Any of these problems must be worthy of her attention?  Yes?  Well just you wait a minute. The most important and pressing thing at the moment is none of these.  The most pressing problem at the moment is whether we should allow the reintroduction of grammar schools.  You really couldn't make it up.  Life imitating fiction?  This is life imitating serious drug fuelled fantasy.

For a start where did it come from? I mean successive governments have been buggering about with the education system since I don't know when.  Academies?  What's that all about?  Free Schools?  Bollocks, basically.  Any system which is more complicated is going to be more expensive and also more unwieldy.  Take for example Gauleiter Tate and his school. sorry academy, in Margate.  Kid's wearing the wrong shade of black?  Send 'em home.  One parents said he was going to complain to the LEA.  Good luck with that mate.  It's an academy.  Nothing to do with the LEA.  Giving headteachers more control will drive up standards.  Oh yeah? How about giving them more teachers, smaller classes and better facilities?  Would that not help? Heads in LEA schools are pretty powerful anyway but there is a limit to what you can achieve with the resources you are given.  And austerity has cut the money available to Local Authorities. It's quite simple really. 
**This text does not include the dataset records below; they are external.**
-- ==== Sys2Proof/Decode.lean ====
section
/-! DEFINITION. The codes of the spec's names, the command word's decoder and encoder (30_encoding.md R130..R136, R140, R141). -/

namespace Sys2Proof

/-- The variant a 4-bit code names; 8..15 name none (30_encoding.md R140). -/
def Variant.ofCode? (c : Nibble) : Option Variant :=
  match c.toNat with
  | 0 => some .am
  | 1 => some .bm
  | 2 => some .r
  | 3 => some .ft2232C
  | 4 => some .ft2232H
  | 5 => some .ft4232H
  | 6 => some .ft232H
  | 7 => some .ft230X
  | _ => none

/-- The code of a variant (30_encoding.md R140). -/
def Variant.code : Variant → Nibble
  | .am => 0
  | .bm => 1
  | .r => 2
  | .ft2232C => 3
  | .ft2232H => 4
  | .ft4232H => 5
  | .ft232H => 6
  | .ft230X => 7

/-- The function a 4-bit code names; 5..15 are unrecognized (30_encoding.md R141). -/
def ChannelFn.ofCode? (c : Nibble) : Option ChannelFn :=
  match c.toNat with
  | 0 => some .uart
  | 1 => some .fifo
  | 2 => some .opto
  | 3 => some .cpu
  | 4 => some .ft1284
  | _ => none

/-- The code of a function (30_encoding.md R141). -/
def ChannelFn.code : ChannelFn → Nibble
  | .uart => 0
  | .fifo => 1
  | .opto => 2
  | .cpu => 3
  | .ft1284 => 4

/-- Field OP of a command word (30_encoding.md R131). -/
def fieldOp (w : Word) : Nibble := w.extractLsb' 0 4

/-- Field VAR of a command word (30_encoding.md R131). -/
def fieldVar (w : Word) : Nibble := w.extractLsb' 4 4

/-- Field FN of a command word (30_encoding.md R131). -/
def fieldFn (w : Word) : Nibble := w.extractLsb' 8 4

/-- Field SZB of a command word (30_encoding.md R131). -/
def fieldSzb (w : Word) : Bool := w.getLsbD 12

/-- Field RES of a command word (30_encoding.md R130). -/
def fieldRes (w : Word) : BitVec 19 := w.extractLsb' 13 19

/-- Why a command word is illegal (30_encoding.md R134). Both ways end with BadCommand. -/
inductive DecodeError
  /-- OP is 0x0 or 0x4..0xF. -/
  | unknownOpcode (op : Nibble)
  /-- A legal OP with a nonzero bit in a must-be-0 field. -/
  | mustBeZero (op : Nibble)
  deriving DecidableEq, Repr

/-- The decoder of 30_encoding.md R132..R134, total on every word. -/
def decode (w : Word) : Except DecodeError Instr :=
  match (fieldOp w).toNat with
  | 1 =>
    if fieldVar w = 0 ∧ fieldFn w = 0 ∧ fieldSzb w = false ∧ fieldRes w = 0 then .ok .build
    else .error (.mustBeZero (fieldOp w))
  | 2 =>
    if fieldSzb w = false ∧ fieldRes w = 0 then .ok (.encode (fieldVar w) (fieldFn w))
    else .error (.mustBeZero (fieldOp w))
  | 3 =>
    if fieldFn w = 0 ∧ fieldRes w = 0 then .ok (.checksum (fieldVar w) (fieldSzb w))
    else .error (.mustBeZero (fieldOp w))
  | _ => .error (.unknownOpcode (fieldOp w))

/-- The word of fields RES, SZB, FN, VAR, OP (30_encoding.md R130). -/
def commandWord (szb : Bool) (fn var op : Nibble) : Word :=
  (0#19 ++ BitVec.ofBool szb ++ fn ++ var ++ op : BitVec (19 + 1 + 4 + 4 + 4))

/-- The command word of an instruction (30_encoding.md R132, R133, R136). -/
def encode : Instr → Word
  | .build => commandWord false 0 0 1
  | .encode var fn => commandWord false fn var 2
  | .checksum var szb => commandWord szb 0 var 3

/-- What the decoder reads from a table row's bits: one 32-bit bus word, bits above `nbits` zero. -/
def decodeTableWord (nbits w : Nat) : Option Instr :=
  match decode (BitVec.ofNat 32 (w % 2 ^ nbits)) with
  | .ok i => some i
  | .error _ => none

end Sys2Proof
end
Into this unholy porridge which is our education system in England Mrs May is proposing to add some more interesting ingredients.  She wants it to be possible for any secondary school to become a grammar school provided the parents don't object.  What does she mean by a grammar school?  Well it seems to be one which selects by ability at the age of eleven.  Why eleven?  Because it's always been eleven.  

Only it hasn't. The introduction of middle schools in the sixties until their falling out of favour after a peak in 1984 meant that the transition was often at twelve or thirteen depending on the model. There are all sorts of technical reasons why middle schools were not more popular, not least the fact that they had to be, by law, classed as either primary or secondary, when clearly they were neither in the traditional sense, and a three tier education system was never properly adopted.  It is instructive that in the independent sector the transition from prep to senior school has, for boys at least traditionally been at age thirteen.

Anyway to return to Mrs May's proposals, which I must say seem very ill thought out, suggest that any secondary school can apply to become selective.  What happens if they all decide to do that? If every secondary school in the country has an entrance exam what happens to the concept of a universal education system.  What happens to those who don't pass the exam?  And what happens if say three out of four schools in a catchment area decide to become selective?  Where does that leave the fourth?  Will efforts be made to ensure that the quality of teaching in the non-selective schools is as good if not better than in the grammar schools? After all there is reason to think that less able pupils need more help to benefit from the education system than those who are considered more able by dint of an exam.  An exam by the way which we are assured will be coaching proof, so that wealthier parents cannot subvert the system by paying for extra coaching for their offspring to help them gain access to the hallowed halls.  Schools will also be required to take a percentage of pupils from poorer backgrounds, although the mechanism for this has not been explained.  Means testing anyone?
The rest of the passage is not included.